▸ PROBLEM DETAILS
Only the lines from the start of the entries through the line with "slots (R41). -/" are wanted; please output them exactly.

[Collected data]
______________________________
-- ==== Sys2Proof/Syntax.lean ====
section
/-!
DEFINITION. The operations the block answers, one constructor for each mnemonic of `opcode_table.json`
(`30_encoding.md` R120). Where several rows share a mnemonic, an operand ranges over those rows (log 27).
-/
namespace Sys2Proof

/-- Which of the two storage slots (R41). -/
inductive SlotIx where
  | s0
  | s1
  deriving DecidableEq, Repr

/-- Which of the two addresses of an LCD register that has two (R8: A_LCD_ADDR0 or 1, A_LCD_CONF0 or 1). -/
inductive AliasIx where
  | a0
  | a1
  deriving DecidableEq, Repr

/-- A normal-path transaction the CPU puts on the bus inside an EXEC (R142, R282). -/
inductive BusOp where
  | readWord (a : Word)
  | readByte (a : Word)
  | writeWord (a v : Word)
  | writeByte (a : Word) (v : Byte)
  | fetchWord (a : Word)
  deriving DecidableEq, Repr

/-- An access to an unassigned I/O address: "any read or write, of either width" (R185). -/
inductive PortAccess where
  | readWord
  | readByte
  | writeWord (v : Word)
  | writeByte (v : Byte)
  deriving DecidableEq, Repr

/-- The data access that follows a storage command byte: "Command byte top nibble selects the operation on the *next*
data access" (R106). `none`: the command byte alone, its data access comes as a stimulus of its own. -/
inductive NextAccess where
  | none
  | read
  | write (b : Byte)
  deriving DecidableEq, Repr

/-- A breakpoint reference as the host hands it to SETBP (R46, R326): null, the registry's array, or an array of the
caller's own (P5 of `95_test_vectors.md`). That `registry` may be handed over while the array is empty is log 17's. -/
inductive BpRef where
  | null
  | registry
  | listed (xs : List Word)
  deriving DecidableEq, Repr

/-- Which of the two identically shaped arrays a registry operation is on (R340, R346). -/
inductive BpArray where
  | breaks
  | watches
  deriving DecidableEq, Repr

/-- The operations of the block. The boolean operands `halt` and `exe` are `haltMode` and `forExecution` (R100, R141). -/
inductive Instr where
  -- regions (R140, R101): an address offered to the translator
  | ramLow (a : Word) (halt exe : Bool)
  | denied (a : Word) (halt exe : Bool)
  | ioA (a : Word) (halt exe : Bool)
  | ioB (a : Word) (halt exe : Bool)
  | ioC (a : Word) (halt exe : Bool)
  | ioD (a : Word) (halt exe : Bool)
  | winRam (a : Word) (halt exe : Bool)
  | rom (a : Word) (halt exe : Bool)
  | ramTop (a : Word) (halt exe : Bool)
  -- bus transactions (R142 to R149)
  | rdw (a : Word) (halt : Bool)
  | rdb (a : Word) (halt : Bool)
  | wrw (a v : Word) (halt : Bool)
  | wrb (a : Word) (v : Byte) (halt : Bool)
  | fetch (a : Word) (halt : Bool)
  | viewW (a : Word)
  | viewB (a : Word)
  -- port operations (R175 to R188, R211 to R216)
  | lcdAddrR (p : AliasIx)
  | lcdAddrW (p : AliasIx) (v : Word)
  | lcdConfR (p : AliasIx)
  | lcdConfW (p : AliasIx) (v : Word)
  | extDataR
  | extDataW (v : Word)
  | extCsR
  | extCsW (v : Word)
  | extCmdR
  | extCmdW (v : Word)
  | sndCtlR
  | sndCtlW (v : Word)
  | sndReloadR
  | sndReloadW (v : Word)
  | envReloadR
  | envReloadW (v : Word)
  | lcdIndexR
  | lcdIndexW (v : Word)
  | portUnassigned (a : Word) (acc : PortAccess)
  -- device selects (R103, R104): `hi` is bits 15:4 of the control word
  | devSmp0Rd (hi : BitVec 12)
  | devSmp1Rd (hi : BitVec 12)
  | devKbdRd (hi : BitVec 12)
  | devSmp0Wr (hi : BitVec 12)
  | devSmp1Wr (hi : BitVec 12)
  | devNone (hi : BitVec 12) (dev : BitVec 4)
  -- storage commands (R106, R257 to R263): `low` is bits 3:0 of the command byte
  | smpRdDec (low : BitVec 4) (sl : SlotIx) (nx : NextAccess)
  | smpRdInc (low : BitVec 4) (sl : SlotIx) (nx : NextAccess)
  | smpWrAddr (low : BitVec 4) (sl : SlotIx) (nx : NextAccess)
  | smpWr20 (low : BitVec 4) (sl : SlotIx) (nx : NextAccess)
  | smpWrC0 (low : BitVec 4) (sl : SlotIx) (nx : NextAccess)
  | smpWrE0 (low : BitVec 4) (sl : SlotIx) (nx : NextAccess)
  | smpUndef (op low : BitVec 4) (sl : SlotIx) (nx : NextAccess)
  -- slot operations (R254 to R256)
  | slotWrCmd (sl : SlotIx) (c : Byte)
  | slotRdData (sl : SlotIx)
  | slotWrData (sl : SlotIx) (b : Byte)
  -- scheduler events (R282 to R287)
  | cpuExec
  | bpChk
  | tTick
  | tick50
  | doSound
  -- host actions (R281, R410, R321 to R327, R217, R251 to R253, R351, R352)
  | frame
  | reset
  | loadRom (img : List Byte)
  /-- The spec gives `bank` no type: a u16 is the model's DESIGN CHOICE (log 37). -/
  | loadRam (bank : Word) (buf : List Byte)
  | setConfig (id : Word)
  | key (sc : Byte) (pressed : Bool)
  | attach (sl : SlotIx) (img : Option (List Byte))
  | detach (sl : SlotIx)
  | isAtt (sl : SlotIx)
  | setSoundCb (cb : Option Word)
  | setSound (on : Bool)
  | setBp (set : BpRef)
  | save
  | load (img : List Byte)
  | video
  -- breakpoint registry (R341 to R346)
  | bpAdd (arr : BpArray) (a : Word)
  | bpRemove (arr : BpArray) (a : Word)
  | bpSetTemp (a : Word)
  | bpClearAll (arr : BpArray)
  deriving DecidableEq, Repr

end Sys2Proof
end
______________________________
▸ RESPONSE AREA
-- ==== Sys2Proof/Syntax.lean ====
section
/-!
DEFINITION. The operations the block answers, one constructor for each mnemonic of `opcode_table.json`
(`30_encoding.md` R120). Where several rows share a mnemonic, an operand ranges over those rows (log 27).
-/
namespace Sys2Proof

/-- Which of the two storage slots (R41). -/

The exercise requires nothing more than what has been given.